Entries follow. Give back exactly the lines starting at the one containing "a _ ?_)).trans (endOffer_moves _ _))" and ending at the one containing "(leaveQueue_moves _ c", and no other lines.

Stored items
◆ ◆ ◆ ◆ ◆
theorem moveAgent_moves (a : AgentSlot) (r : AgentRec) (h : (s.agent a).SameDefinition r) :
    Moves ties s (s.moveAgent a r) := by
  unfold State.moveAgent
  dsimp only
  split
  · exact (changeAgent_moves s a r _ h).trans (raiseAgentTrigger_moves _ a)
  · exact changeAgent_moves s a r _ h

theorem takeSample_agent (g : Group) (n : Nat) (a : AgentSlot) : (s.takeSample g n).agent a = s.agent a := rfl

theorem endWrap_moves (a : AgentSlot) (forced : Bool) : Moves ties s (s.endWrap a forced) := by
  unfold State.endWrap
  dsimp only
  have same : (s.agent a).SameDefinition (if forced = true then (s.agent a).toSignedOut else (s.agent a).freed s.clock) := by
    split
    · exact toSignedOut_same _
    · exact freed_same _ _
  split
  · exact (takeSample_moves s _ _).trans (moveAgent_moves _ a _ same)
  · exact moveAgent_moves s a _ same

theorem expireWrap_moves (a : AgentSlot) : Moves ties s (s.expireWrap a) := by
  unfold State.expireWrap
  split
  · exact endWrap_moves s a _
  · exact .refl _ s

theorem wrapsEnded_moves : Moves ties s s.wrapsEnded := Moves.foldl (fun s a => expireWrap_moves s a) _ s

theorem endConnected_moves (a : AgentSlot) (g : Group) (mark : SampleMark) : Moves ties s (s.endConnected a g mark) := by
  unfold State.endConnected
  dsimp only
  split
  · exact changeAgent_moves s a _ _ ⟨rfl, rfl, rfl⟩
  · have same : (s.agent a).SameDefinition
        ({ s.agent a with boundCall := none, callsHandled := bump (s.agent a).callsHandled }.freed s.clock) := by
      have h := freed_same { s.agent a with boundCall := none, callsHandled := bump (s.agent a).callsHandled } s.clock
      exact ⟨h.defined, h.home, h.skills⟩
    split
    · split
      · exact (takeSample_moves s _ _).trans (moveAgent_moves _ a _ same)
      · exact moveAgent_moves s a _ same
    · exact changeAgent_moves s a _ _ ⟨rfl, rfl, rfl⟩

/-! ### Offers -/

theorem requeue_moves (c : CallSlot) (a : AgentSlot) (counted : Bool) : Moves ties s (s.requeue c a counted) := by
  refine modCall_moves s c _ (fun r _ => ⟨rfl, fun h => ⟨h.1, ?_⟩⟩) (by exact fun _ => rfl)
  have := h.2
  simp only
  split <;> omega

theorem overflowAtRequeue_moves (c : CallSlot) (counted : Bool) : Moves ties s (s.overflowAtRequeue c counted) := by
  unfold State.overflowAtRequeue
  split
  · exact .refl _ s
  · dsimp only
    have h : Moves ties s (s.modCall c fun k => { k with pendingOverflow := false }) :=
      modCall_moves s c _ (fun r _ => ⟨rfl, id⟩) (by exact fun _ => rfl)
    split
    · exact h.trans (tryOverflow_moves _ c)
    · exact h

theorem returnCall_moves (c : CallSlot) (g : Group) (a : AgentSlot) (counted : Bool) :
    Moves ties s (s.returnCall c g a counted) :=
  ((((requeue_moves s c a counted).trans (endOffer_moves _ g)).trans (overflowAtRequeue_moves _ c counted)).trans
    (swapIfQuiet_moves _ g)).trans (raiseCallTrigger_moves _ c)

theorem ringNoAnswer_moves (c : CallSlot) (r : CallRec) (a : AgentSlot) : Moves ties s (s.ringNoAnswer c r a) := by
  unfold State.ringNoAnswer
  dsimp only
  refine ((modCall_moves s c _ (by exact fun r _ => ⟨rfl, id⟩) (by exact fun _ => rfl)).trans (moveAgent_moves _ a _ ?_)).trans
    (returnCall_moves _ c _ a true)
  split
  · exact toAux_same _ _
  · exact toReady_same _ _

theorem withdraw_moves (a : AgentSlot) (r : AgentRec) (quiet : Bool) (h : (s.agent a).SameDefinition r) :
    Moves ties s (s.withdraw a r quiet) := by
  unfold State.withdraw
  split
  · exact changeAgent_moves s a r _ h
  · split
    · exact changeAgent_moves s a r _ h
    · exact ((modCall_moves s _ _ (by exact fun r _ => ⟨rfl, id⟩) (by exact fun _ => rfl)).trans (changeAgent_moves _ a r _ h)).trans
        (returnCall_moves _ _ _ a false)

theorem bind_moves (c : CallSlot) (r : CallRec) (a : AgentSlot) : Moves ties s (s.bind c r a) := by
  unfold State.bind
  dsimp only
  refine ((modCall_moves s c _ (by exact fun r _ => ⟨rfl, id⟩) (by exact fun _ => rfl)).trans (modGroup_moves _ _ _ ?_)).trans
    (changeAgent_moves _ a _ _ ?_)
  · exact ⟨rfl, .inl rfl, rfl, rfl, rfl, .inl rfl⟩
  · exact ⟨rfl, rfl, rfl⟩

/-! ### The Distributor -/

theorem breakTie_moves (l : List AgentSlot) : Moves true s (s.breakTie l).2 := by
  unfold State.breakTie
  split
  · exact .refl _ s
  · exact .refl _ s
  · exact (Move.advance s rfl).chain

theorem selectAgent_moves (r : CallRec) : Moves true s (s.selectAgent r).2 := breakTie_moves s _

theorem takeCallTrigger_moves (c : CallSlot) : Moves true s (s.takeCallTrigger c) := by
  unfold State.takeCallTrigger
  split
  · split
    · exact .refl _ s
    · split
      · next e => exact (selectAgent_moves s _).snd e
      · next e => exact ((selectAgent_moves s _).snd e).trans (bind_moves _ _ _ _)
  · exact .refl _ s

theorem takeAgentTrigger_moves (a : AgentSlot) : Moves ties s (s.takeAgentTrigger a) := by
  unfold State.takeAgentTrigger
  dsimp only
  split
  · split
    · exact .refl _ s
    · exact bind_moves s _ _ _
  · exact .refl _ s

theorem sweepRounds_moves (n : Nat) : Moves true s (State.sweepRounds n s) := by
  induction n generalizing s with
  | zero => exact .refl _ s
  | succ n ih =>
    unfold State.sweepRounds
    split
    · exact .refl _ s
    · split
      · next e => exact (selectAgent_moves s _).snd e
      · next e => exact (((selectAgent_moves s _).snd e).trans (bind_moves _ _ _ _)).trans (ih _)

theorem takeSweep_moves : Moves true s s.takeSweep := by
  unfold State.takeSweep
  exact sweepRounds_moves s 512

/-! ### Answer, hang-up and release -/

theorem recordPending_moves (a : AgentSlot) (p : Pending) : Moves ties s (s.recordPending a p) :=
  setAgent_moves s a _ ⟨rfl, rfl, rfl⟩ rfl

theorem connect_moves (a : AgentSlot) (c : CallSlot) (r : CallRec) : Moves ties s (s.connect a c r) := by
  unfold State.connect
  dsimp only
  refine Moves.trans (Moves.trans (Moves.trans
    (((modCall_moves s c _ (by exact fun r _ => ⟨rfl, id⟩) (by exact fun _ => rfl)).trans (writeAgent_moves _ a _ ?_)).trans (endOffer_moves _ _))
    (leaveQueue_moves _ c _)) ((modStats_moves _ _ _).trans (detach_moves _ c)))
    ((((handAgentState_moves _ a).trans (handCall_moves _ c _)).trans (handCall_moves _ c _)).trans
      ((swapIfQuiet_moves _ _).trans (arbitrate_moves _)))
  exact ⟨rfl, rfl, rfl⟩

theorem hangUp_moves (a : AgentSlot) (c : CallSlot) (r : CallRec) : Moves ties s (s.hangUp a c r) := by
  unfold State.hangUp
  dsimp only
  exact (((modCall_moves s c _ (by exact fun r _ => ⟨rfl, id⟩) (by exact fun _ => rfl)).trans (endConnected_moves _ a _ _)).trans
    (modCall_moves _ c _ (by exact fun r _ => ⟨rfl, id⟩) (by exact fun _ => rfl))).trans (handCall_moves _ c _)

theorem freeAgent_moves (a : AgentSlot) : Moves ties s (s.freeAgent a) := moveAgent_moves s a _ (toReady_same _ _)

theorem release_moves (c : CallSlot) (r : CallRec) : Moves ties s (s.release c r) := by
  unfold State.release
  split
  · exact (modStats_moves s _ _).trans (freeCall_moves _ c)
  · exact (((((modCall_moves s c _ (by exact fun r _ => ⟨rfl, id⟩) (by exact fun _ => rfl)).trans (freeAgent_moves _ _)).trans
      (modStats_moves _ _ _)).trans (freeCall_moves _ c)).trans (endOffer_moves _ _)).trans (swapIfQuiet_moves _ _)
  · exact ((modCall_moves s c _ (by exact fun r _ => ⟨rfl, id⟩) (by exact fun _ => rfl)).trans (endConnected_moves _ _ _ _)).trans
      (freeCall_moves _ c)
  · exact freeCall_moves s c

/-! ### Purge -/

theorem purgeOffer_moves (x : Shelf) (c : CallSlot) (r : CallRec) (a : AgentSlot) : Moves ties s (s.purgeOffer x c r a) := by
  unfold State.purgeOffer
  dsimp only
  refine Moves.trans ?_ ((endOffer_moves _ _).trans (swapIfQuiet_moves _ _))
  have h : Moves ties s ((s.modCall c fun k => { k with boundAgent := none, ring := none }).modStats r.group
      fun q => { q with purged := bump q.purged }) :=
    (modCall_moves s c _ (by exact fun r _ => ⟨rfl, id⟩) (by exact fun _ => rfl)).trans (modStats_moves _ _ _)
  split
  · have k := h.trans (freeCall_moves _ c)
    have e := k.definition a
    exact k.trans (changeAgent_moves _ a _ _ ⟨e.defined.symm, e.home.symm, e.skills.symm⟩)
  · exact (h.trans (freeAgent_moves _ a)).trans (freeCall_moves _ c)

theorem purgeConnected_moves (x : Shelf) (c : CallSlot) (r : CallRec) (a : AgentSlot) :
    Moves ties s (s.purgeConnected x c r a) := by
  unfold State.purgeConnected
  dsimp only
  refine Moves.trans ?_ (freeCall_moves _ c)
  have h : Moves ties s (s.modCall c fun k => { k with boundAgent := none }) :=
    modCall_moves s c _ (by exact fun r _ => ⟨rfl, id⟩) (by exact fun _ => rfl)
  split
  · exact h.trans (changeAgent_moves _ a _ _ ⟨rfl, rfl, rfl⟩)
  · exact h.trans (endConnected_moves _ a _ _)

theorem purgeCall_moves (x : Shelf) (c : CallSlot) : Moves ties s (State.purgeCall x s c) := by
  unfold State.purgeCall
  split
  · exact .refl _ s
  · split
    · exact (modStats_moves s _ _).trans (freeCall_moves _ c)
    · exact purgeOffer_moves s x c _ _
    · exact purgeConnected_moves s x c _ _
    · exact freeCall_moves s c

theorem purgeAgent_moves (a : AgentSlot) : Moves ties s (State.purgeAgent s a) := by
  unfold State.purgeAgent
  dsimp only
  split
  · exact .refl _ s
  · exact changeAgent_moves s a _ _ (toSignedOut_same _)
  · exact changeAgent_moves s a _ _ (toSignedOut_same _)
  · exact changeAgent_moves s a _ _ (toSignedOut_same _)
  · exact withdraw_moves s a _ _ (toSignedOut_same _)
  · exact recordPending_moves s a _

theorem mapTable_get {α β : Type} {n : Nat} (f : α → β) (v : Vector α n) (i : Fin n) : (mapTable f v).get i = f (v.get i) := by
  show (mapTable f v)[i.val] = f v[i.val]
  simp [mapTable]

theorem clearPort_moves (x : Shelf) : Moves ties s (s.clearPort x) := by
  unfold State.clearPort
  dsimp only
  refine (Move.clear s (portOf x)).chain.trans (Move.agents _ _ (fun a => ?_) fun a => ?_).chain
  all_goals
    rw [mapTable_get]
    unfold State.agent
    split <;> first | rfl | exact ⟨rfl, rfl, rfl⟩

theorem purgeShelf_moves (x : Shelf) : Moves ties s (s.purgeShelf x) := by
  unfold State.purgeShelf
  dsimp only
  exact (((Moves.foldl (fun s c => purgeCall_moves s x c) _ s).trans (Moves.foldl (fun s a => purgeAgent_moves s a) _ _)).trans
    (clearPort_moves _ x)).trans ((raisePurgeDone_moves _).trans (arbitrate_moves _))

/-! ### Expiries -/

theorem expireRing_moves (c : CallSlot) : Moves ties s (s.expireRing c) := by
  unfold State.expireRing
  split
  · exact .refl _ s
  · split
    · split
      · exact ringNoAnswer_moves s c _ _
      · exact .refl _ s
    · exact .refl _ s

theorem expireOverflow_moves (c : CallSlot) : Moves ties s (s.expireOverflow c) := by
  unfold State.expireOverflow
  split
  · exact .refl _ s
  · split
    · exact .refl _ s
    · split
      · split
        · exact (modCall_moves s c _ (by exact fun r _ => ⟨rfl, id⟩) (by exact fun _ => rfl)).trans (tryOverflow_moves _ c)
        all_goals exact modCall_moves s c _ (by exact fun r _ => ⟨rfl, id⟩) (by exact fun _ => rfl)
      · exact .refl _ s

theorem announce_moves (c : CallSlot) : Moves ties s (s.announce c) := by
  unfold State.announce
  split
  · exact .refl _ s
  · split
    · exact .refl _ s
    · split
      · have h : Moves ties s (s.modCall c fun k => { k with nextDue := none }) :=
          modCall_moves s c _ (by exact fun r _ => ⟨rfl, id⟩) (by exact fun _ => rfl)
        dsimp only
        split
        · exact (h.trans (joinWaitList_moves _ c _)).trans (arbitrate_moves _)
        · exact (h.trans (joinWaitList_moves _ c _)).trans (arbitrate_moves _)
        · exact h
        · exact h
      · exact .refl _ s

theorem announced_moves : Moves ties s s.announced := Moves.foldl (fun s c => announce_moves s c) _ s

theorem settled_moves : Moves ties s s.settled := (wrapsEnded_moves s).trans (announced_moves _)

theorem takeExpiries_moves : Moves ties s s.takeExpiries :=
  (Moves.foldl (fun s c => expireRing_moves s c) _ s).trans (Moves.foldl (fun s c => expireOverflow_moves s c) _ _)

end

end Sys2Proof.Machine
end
◆ ◆ ◆ ◆ ◆
--- Solution to this exercise ---
    (((modCall_moves s c _ (by exact fun r _ => ⟨rfl, id⟩) (by exact fun _ => rfl)).trans (writeAgent_moves _ a _ ?_)).trans (endOffer_moves _ _))
    (leaveQueue_moves _ c _)) ((modStats_moves _ _ _).trans (detach_moves _ c)))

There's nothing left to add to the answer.